# Non-believing Jews - help and texts



## Eoghan (Dec 31, 2008)

I am discussing the position of Jews AFTER Christs death and resurrection. As I understand it faith in God up to the Messiah was counted as justification. After the Messiah it is only by faith in the Messiah (Jesus).

Where in the Westminster Confession/scripture do I find this point clarified? 

My Messianic friends seem to want to include rabbi's from the 18th century as "believers" / "Godly men" despite the fact they would have repudiated Christ .

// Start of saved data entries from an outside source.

-- ==== Sys2Proof/Machine/Ops.lean ====
section
/-! DEFINITION. The operations every meaning is written over: the internal arrays (20_memory R60), the
primitives `count`, `respond`, `emit` and `fail` (00_scope R11), byte order (00_scope R10, 20_memory
R62, R64), and the predicates of the audio ring (44_audio_ring R201). -/

namespace Sys2Proof.Machine

/-! ## Internal arrays -/

/-- Element `i` of an array: 0 where the list names none. -/
def Memory.read {w : Nat} : Memory w → Nat → BitVec w
  | [], _ => 0#w
  | (j, v) :: m, i => if i = j then v else Memory.read m i

/-- The array with element `i` set to `v`, in canonical form: setting 0 removes the entry. -/
def Memory.write {w : Nat} : Memory w → Nat → BitVec w → Memory w
  | [], i, v => if v = 0#w then [] else [(i, v)]
  | (j, u) :: m, i, v =>
    if i < j then (if v = 0#w then (j, u) :: m else (i, v) :: (j, u) :: m)
    else if i = j then (if v = 0#w then m else (i, v) :: m)
    else (j, u) :: Memory.write m i v

/-- The array that holds `xs` from index `i` on and 0 elsewhere. -/
def Memory.ofListFrom {w : Nat} : Nat → List (BitVec w) → Memory w
  | _, [] => []
  | i, v :: xs => if v = 0#w then Memory.ofListFrom (i + 1) xs else (i, v) :: Memory.ofListFrom (i + 1) xs

/-- Elements 0 to `n - 1` of an array, in order. -/
def Memory.take {w : Nat} (m : Memory w) (n : Nat) : List (BitVec w) :=
  (List.range n).map m.read

/-- Every index is at least `lo`, they rise strictly, and no listed element is 0. -/
def Memory.wfFrom {w : Nat} : Nat → Memory w → Bool
  | _, [] => true
  | lo, (i, v) :: m => decide (lo ≤ i) && decide (v ≠ 0#w) && Memory.wfFrom (i + 1) m

/-- The canonical form of an array: equal arrays are equal lists. -/
def Memory.wf {w : Nat} (m : Memory w) : Bool := Memory.wfFrom 0 m

/-- Every listed index is below `n`, the array's length. -/
def Memory.within {w : Nat} (n : Nat) (m : Memory w) : Bool := m.all fun c => decide (c.1 < n)

/-! ## Byte order -/

/-- `le16` (R10): low byte first. -/
def le16 (v : Half) : List Byte := [v.extractLsb' 0 8, v.extractLsb' 8 8]

/-- `zext_16(lo) | (zext_16(hi) << 8)` (30_encoding R84, R85). -/
def joinLe16 (lo hi : Byte) : Half := hi ++ lo

/-- `pcm16le(lo, hi)` (20_memory R64). The block does not apply it itself: whoever feeds RING_PUSH from a
frame payload does. -/
def pcm16le (lo hi : Byte) : Sample := hi ++ lo

/-! ## Saturation and counters -/

/-- `sat_W(n)` (R9): `min(n, 2^W - 1)` as a `W`-bit value. -/
def sat (w n : Nat) : BitVec w := BitVec.ofNat w (min n (2 ^ w - 1))

/-- A counter's value (R37). -/
def Stats.get (s : Stats) : Counter → Word
  | .bytesRx => s.bytesRx
  | .framesOk => s.framesOk
  | .framesBadCrc => s.framesBadCrc
  | .framingErr => s.framingErr
  | .framesSent => s.framesSent
  | .overflow => s.overflow
  | .underrun => s.underrun

/-- The counters with one of them set. -/
def Stats.set (s : Stats) (c : Counter) (v : Word) : Stats :=
  match c with
  | .bytesRx => { s with bytesRx := v }
  | .framesOk => { s with framesOk := v }
  | .framesBadCrc => { s with framesBadCrc := v }
  | .framingErr => { s with framingErr := v }
  | .framesSent => { s with framesSent := v }
  | .overflow => { s with overflow := v }
  | .underrun => { s with underrun := v }

/-- `count(C)` (R11): `s.stat[C] <- sat_32(s.stat[C] + 1)`. -/
def State.count (s : State) (c : Counter) : State :=
  { s with stats := s.stats.set c (sat 32 ((s.stats.get c).toNat + 1)) }

/-! ## Responses -/

/-- The outcome of an operation. -/
abbrev Result := Host.Outcome State Fault Refusal

/-- `respond(value, data)` (R11): status OK and no event. -/
def State.respond (s : State) (value : Word) (data : Data) : Result :=
  .next { s with resp := some ⟨.ok, value, data, .none⟩ }

/-- `respond(value, data)` with an event emitted (R11, R89). -/
def State.respondEvent (s : State) (event : Event) (value : Word) (data : Data) : Result :=
  .next { s with resp := some ⟨.ok, value, data, event⟩ }

/-- `fail <STATUS>` (R11, 60_exceptions R262): the one way an operation goes wrong. Applied to the state
the operation started from, it undoes every write; value 0, no data, no event (R88). -/
def State.fail (s : State) (status : Status) : Result :=
  .next { s with resp := some ⟨status, 0, .none, .none⟩ }

/-! ## Parser buffers -/

/-- `s.hdr[s.hdr_cnt] <- b; s.hdr_cnt <- s.hdr_cnt + 1` (42_rx_parser R154). -/
def State.storeHdr (s : State) (b : Byte) : State :=
  { s with hdr := s.hdr.write s.hdrCnt b, hdrCnt := s.hdrCnt + 1 }

/-- `s.pay[s.pay_cnt] <- b; s.pay_cnt <- s.pay_cnt + 1` (42_rx_parser R155). -/
def State.storePay (s : State) (b : Byte) : State :=
  { s with pay := s.pay.write s.payCnt b, payCnt := s.payCnt + 1 }

/-! ## Ring and output buffers -/

/-- `next(i)` (R201). -/
def ringNext (c : Config) (i : Nat) : Nat := (i + 1) % c.ringCap

/-- `full` (R201). -/
def State.ringFull (s : State) : Bool := ringNext s.cfg s.wr == s.rd

/-- `empty` (R201). -/
def State.ringEmpty (s : State) : Bool := s.rd == s.wr

/-- `occ` (R201): `(wr - rd) mod RING_CAP`, the non-negative remainder (R9). -/
def State.occ (s : State) : Nat := (((s.wr : Int) - (s.rd : Int)) % (s.cfg.ringCap : Int)).toNat

/-- `s.ring[s.wr] <- v; s.wr <- next(s.wr)` (R202). -/
def State.storeRing (s : State) (v : Sample) : State :=
  { s with ring := s.ring.write s.wr v, wr := ringNext s.cfg s.wr }

/-- One round of RING_PUSH's loop (R202): drop and count when full, else store. -/
def State.pushOne (s : State) (v : Sample) : State :=
  if s.ringFull then s.count .overflow else s.storeRing v

/-- RING_PUSH's loop (R202): "for each sample v of x, in order". -/
def State.push : State → List Sample → State
  | s, [] => s
  | s, v :: vs => (s.pushOne v).push vs

/-- One round of `pull` (R203): silence, counted, when empty, else the sample at the read cursor. -/
def State.pullOne (s : State) : Sample × State :=
  if s.ringEmpty then (0, s.count .underrun)
  else (s.ring.read s.rd, { s with rd := ringNext s.cfg s.rd })

/-- `pull(count)` (R203): exactly `count` samples, in FIFO order. -/
def State.pull : State → Nat → List Sample × State
  | s, 0 => ([], s)
  | s, n + 1 =>
    let one := s.pullOne
    let rest := one.2.pull n
    (one.1 :: rest.1, rest.2)

/-- `obuf[b]` (R36), as a sequence of OUT_BUF_SAMPLES samples. -/
def State.obuf (s : State) (b : Fin 2) : List Sample :=
  (if b = 0 then s.obuf0 else s.obuf1).take s.cfg.outBufSamples

/-- `s.obuf[b] <- xs` (R205). -/
def State.setObuf (s : State) (b : Fin 2) (xs : List Sample) : State :=
  if b = 0 then { s with obuf0 := .ofListFrom 0 xs } else { s with obuf1 := .ofListFrom 0 xs }

end Sys2Proof.Machine
end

My gut feeling is that there is a passage in Romans - but help me out please


----------



## Contra_Mundum (Dec 31, 2008)

Here's the Bible, and note who is addressed by name: Acts 4:10-12


> Be it known unto you all, and to *all the people of Israel*, that by the name of Jesus Christ of Nazareth, whom ye crucified, whom God raised from the dead, even by him doth this man stand here before you whole. This is the stone which was set at nought of you builders, which is become the head of the corner. *Neither is there salvation in any other*: for there is none other name under heaven given among men, whereby we must be saved.


 and 1Co 16:22


> If any man love not the Lord Jesus Christ, let him be Anathema Maranatha.


As for the Confession: the end of 10.4


> ... much less can men, not professing the Christian religion, be saved in any other way whatsoever, be they never so diligent to frame their lives according to the light of nature, *and the law of that religion they do profess*; and to assert and maintain that they may, is very pernicious.


----------